-------- DATA EXTRACT

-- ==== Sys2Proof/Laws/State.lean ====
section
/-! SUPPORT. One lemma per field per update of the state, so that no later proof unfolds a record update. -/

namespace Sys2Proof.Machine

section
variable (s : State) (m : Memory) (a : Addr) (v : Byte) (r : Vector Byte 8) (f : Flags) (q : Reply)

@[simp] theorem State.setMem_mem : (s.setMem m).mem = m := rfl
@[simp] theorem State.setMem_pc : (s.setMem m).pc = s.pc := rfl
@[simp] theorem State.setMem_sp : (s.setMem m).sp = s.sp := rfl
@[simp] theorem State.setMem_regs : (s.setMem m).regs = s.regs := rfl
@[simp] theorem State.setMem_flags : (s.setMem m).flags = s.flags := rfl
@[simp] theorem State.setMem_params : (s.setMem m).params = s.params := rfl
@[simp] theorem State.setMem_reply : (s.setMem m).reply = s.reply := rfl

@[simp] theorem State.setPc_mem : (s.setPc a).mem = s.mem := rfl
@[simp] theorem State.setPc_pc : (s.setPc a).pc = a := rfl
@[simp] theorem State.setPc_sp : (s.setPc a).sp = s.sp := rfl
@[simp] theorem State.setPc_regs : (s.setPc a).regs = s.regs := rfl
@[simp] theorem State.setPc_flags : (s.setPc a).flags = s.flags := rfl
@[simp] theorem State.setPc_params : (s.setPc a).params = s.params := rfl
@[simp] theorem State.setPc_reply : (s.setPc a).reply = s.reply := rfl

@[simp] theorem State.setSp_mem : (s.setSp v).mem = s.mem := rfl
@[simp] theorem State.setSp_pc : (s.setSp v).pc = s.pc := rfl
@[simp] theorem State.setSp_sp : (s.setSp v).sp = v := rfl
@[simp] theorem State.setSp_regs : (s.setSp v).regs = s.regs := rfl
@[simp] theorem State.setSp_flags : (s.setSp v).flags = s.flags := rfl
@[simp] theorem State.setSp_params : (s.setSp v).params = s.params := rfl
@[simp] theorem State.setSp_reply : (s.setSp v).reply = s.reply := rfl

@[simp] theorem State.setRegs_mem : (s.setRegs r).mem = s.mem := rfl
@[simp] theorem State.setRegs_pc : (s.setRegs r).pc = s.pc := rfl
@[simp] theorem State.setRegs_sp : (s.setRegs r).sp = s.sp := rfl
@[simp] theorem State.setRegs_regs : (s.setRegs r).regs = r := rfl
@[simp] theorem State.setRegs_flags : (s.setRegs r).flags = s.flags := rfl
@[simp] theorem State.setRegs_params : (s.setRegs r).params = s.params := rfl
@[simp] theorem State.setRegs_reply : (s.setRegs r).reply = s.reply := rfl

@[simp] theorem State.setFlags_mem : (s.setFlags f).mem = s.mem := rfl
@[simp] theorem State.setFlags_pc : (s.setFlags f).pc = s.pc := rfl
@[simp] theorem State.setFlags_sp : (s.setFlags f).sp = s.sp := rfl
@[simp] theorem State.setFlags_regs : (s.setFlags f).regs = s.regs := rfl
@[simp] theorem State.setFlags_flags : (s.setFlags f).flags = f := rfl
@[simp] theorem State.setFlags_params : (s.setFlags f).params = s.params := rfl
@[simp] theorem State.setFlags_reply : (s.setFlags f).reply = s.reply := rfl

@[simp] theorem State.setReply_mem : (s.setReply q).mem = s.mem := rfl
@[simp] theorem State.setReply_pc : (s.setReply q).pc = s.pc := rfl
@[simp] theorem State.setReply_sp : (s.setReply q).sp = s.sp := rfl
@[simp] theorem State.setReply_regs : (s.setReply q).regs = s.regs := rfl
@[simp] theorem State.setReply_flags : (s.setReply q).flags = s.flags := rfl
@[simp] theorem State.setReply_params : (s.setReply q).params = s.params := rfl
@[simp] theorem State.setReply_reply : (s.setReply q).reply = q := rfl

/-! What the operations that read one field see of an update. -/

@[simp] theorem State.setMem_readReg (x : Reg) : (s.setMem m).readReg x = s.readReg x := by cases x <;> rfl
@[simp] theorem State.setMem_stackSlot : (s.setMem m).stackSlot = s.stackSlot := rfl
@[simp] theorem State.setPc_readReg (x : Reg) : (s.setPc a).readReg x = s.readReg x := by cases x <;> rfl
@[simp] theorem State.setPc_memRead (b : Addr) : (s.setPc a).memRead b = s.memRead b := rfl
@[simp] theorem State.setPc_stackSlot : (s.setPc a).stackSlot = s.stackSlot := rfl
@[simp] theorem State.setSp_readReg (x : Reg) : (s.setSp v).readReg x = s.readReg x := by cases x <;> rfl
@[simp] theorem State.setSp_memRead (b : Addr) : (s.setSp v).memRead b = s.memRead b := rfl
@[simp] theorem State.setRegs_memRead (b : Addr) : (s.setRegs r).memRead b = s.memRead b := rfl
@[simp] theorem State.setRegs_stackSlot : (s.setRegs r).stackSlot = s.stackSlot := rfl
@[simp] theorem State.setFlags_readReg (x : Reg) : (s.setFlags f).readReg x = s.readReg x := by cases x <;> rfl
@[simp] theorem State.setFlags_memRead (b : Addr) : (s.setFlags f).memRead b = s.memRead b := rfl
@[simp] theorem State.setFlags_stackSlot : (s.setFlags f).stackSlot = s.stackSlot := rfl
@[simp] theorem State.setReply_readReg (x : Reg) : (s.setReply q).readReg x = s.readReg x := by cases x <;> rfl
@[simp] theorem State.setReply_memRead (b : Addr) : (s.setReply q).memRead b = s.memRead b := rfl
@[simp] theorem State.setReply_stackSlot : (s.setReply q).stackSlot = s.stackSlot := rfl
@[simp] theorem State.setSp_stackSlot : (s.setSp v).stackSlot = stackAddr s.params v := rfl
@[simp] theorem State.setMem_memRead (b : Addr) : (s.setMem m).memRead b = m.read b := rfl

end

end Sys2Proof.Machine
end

----------------

WHAT IS EXPECTED
Return the lines containing "that", taking each one from the listing.

REPLY
/-! SUPPORT. One lemma per field per update of the state, so that no later proof unfolds a record update. -/
/-! What the operations that read one field see of an update. -/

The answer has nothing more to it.